Devising your retirement plan: Start early and maximise returns

May 03, 2019

The 4% rule is an often quoted rule-of-thumb to know how much we will need in retirement. What is the 4% rule? The 4% in the rule refers to a retiree’s withdrawal rate: the amount of money one might withdraw annually from the starting value of your portfolio of stock and bonds in retirement.

For example, if you have $250,000 when you retire, the 4% rule would say that you could withdraw about 4% of that amount, or $10,000, the first year of retirement. You could then increase that amount with inflation, and still have a high probability that a balanced portfolio of stocks and bonds would last for at least 30 years.

Life expectancy plays an important role in determining if a 4% rate will be sustainable, as retirees who live longer need their portfolios to last longer, and healthcare costs and living expenses rise over time. A Singapore resident’s life expectancy, for those reaching age 65, currently stands at 86 years. That means that it would be prudent to plan for a 25 or 30 year retirement if one retires at 65. If one intends to retire earlier, it would make sense to extend that retirement period correspondingly.

Using the 4% rule, someone who is looking to have a $2,000 per month or $24,000 per annum income at retirement would need to multiply that required annual income by 25 times, resulting in a required retirement fund size of $600,000.

Retirement Fund Drawdown Rate – a 4% rate seems safe for 30-year horizon

Simulations based on 4% portfolio return, 2% inflation.

One issue to take note of is inflation. Expenses rise over time due to inflation, even if you are consuming the same amount of goods and services. Someone who is younger should account for more inflation than someone who is close to or at retirement. For example, if someone has ten years to go before retirement and is looking to achieve a $2,000 per month income in today’s dollars, he/she should aim for a retirement income of $2,400, assuming a 2% per annum inflation rate.

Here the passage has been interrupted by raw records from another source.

-- ==== Sys2Proof/Config.lean ====
section
/-! DEFINITION. What is fixed for a machine: the constants of R6 and R17, the parameters of R7, the names and
directory entries they are made of (R32, R104), and the storage collaborator's open answers (R72, R75). -/

namespace Sys2Proof

/-- An image name: 12 uninterpreted bytes (R32, decision D26). -/
abbrev Name := Vector Byte 12

/-- A directory entry of `DirList()` (R75, R104): 12 name bytes, then 4 bytes that the storage
collaborator supplies and nothing interprets. -/
structure DirEntry where
  name : Name
  attr : Vector Byte 4
  deriving DecidableEq, Repr, Inhabited

/-- One answer of the environment to a `MemWrite` or `Create` that reached the medium (R72, R74).
`fails`: the draw `e`.
`left`: what a failed write leaves in the addressed sector ("unspecified (any value)", R72).
`relisting`: what `DirList()` answers after a successful `Create` (R75: the order of the list and
bytes 12 to 15 of an entry are the collaborator's). -/
structure Draw where
  fails     : Bool
  left      : Vector Byte 128
  relisting : List DirEntry
  deriving DecidableEq, Repr, Inhabited

/-- What R7 fixes for one drive unit: its id, and the two defaults of decision D29. -/
structure UnitParams where
  id          : Byte
  defaultName : Name
  defaultWp   : Bool
  deriving DecidableEq, Repr

/-- The parameters of R7. `N_UNITS` is the length of `units`; unit index `u` is a position in it. -/
structure Params where
  units          : List UnitParams
  stMalformed    : Byte
  timeoutEnabled : Bool
  newImageFill   : Byte
  imgDir         : Byte
  imgMount       : Byte
  imgCreate      : Byte
  imgProtect     : Byte
  imgDefaults    : Byte
  deriving DecidableEq, Repr

namespace Params

/-- `N_UNITS` (R7). -/
def nUnits (p : Params) : Nat := p.units.length

/-- `UNIT_IDS` (R7). -/
def unitIds (p : Params) : List Byte := p.units.map (·.id)

/-- The five sub-operation codes in the order of R106. -/
def imgCodes (p : Params) : List Byte :=
  [p.imgDir, p.imgMount, p.imgCreate, p.imgProtect, p.imgDefaults]

/-- The constraint column of R7. -/
def wf (p : Params) : Bool :=
  (p.nUnits == 2 || p.nUnits == 4)
    && decide p.unitIds.Nodup
    && p.unitIds.head? == some 0x31
    && p.stMalformed != 0x00
    && decide p.imgCodes.Nodup

end Params

namespace Config

/-! ## Constants the source fixes (R6) -/

@[simp] abbrev SECTOR_BYTES : Nat := 128
@[simp] abbrev SECTORS_PER_TRACK : Nat := 64
@[simp] abbrev TRACKS : Nat := 40
@[simp] abbrev DISK_SECTORS : Nat := 2560
@[simp] abbrev IMAGE_BYTES : Nat := 327680
@[simp] abbrev DIR_ENTRIES_PER_MSG : Nat := 8
@[simp] abbrev DIR_ENTRY_BYTES : Nat := 16
@[simp] abbrev DIR_NAME_BYTES : Nat := 12

/-! ## Buffer capacities (R8, decision D32) -/

@[simp] abbrev TEXT_CAP : Nat := 255
@[simp] abbrev RTXT_CAP : Nat := 129

/-! ## Byte values (R17) -/

@[simp] abbrev SOH : Byte := 0x01
@[simp] abbrev STX : Byte := 0x02
@[simp] abbrev ETX : Byte := 0x03
@[simp] abbrev EOT : Byte := 0x04
@[simp] abbrev ENQ : Byte := 0x05
@[simp] abbrev ACK : Byte := 0x06
@[simp] abbrev NAK : Byte := 0x15
@[simp] abbrev SEL : Byte := 0x31
@[simp] abbrev FMT_MS : Byte := 0x00
@[simp] abbrev FMT_SM : Byte := 0x01
@[simp] abbrev FN_RESET : Byte := 0x0D
@[simp] abbrev FN_SELECT : Byte := 0x0E
@[simp] abbrev FN_READ : Byte := 0x77
@[simp] abbrev FN_WRITE : Byte := 0x78
@[simp] abbrev FN_FLUSH : Byte := 0x79
@[simp] abbrev FN_IMG : Byte := 0xE0
@[simp] abbrev ST_OK : Byte := 0x00
@[simp] abbrev ST_READ_ERR : Byte := 0xFA
@[simp] abbrev ST_WRITE_ERR : Byte := 0xFB
@[simp] abbrev ST_SELECT_ERR : Byte := 0xFC
@[simp] abbrev ST_DISK_WP : Byte := 0xFD
@[simp] abbrev ST_FILE_WP : Byte := 0xFE

/-! ## Free values -/

/-- The environment's `k`-th answer once the answers listed in `State.env` are used up. FREE VALUE: the
medium error of R72, the bytes a failed write leaves and the order of a new listing have no law. -/
opaque freeDraw : Nat → Draw

/-! ## The parameters of the reset state -/

/-- The parameters that `State.reset` carries. DESIGN CHOICE: R7 leaves `N_UNITS`, the second id,
`ST_MALFORMED`, `TIMEOUT_ENABLED`, the defaults and `NEW_IMAGE_FILL` open; these are the values the
spec's own test vectors use (95_test_vectors.md section 0). The names are 'DISK0.IMG' and
'DISK1.IMG', padded with three spaces. Every meaning reads the parameters from the state, so a
statement over all states holds for all parameters. -/
def params : Params where
  units :=
    [⟨0x31, #v[0x44, 0x49, 0x53, 0x4B, 0x30, 0x2E, 0x49, 0x4D, 0x47, 0x20, 0x20, 0x20], false⟩,
     ⟨0x33, #v[0x44, 0x49, 0x53, 0x4B, 0x31, 0x2E, 0x49, 0x4D, 0x47, 0x20, 0x20, 0x20], false⟩]
  stMalformed := 0xFF
  timeoutEnabled := false
  newImageFill := 0xE5
  imgDir := 0x44
  imgMount := 0x4D
  imgCreate := 0x4E
  imgProtect := 0x50
  imgDefaults := 0x52

end Config
end Sys2Proof
end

For Singaporean residents, are your Central Provident Fund (CPF) savings sufficient for your retirement? Based on 2016 data from the CPF board, the average CPF member aged 50-55 had about $137,000 in their CPF. Assuming the average CPF member accumulates up to $150,000 by age 55, he/she will receive CPF LIFE payouts of between $1,000-$1,200 per month from age 65. That would only be sufficient to replace 23%-28% of the median monthly income in Singapore. With inflation and escalating healthcare costs as one ages, there is certainly a need save and invest additional funds towards an adequate retirement fund.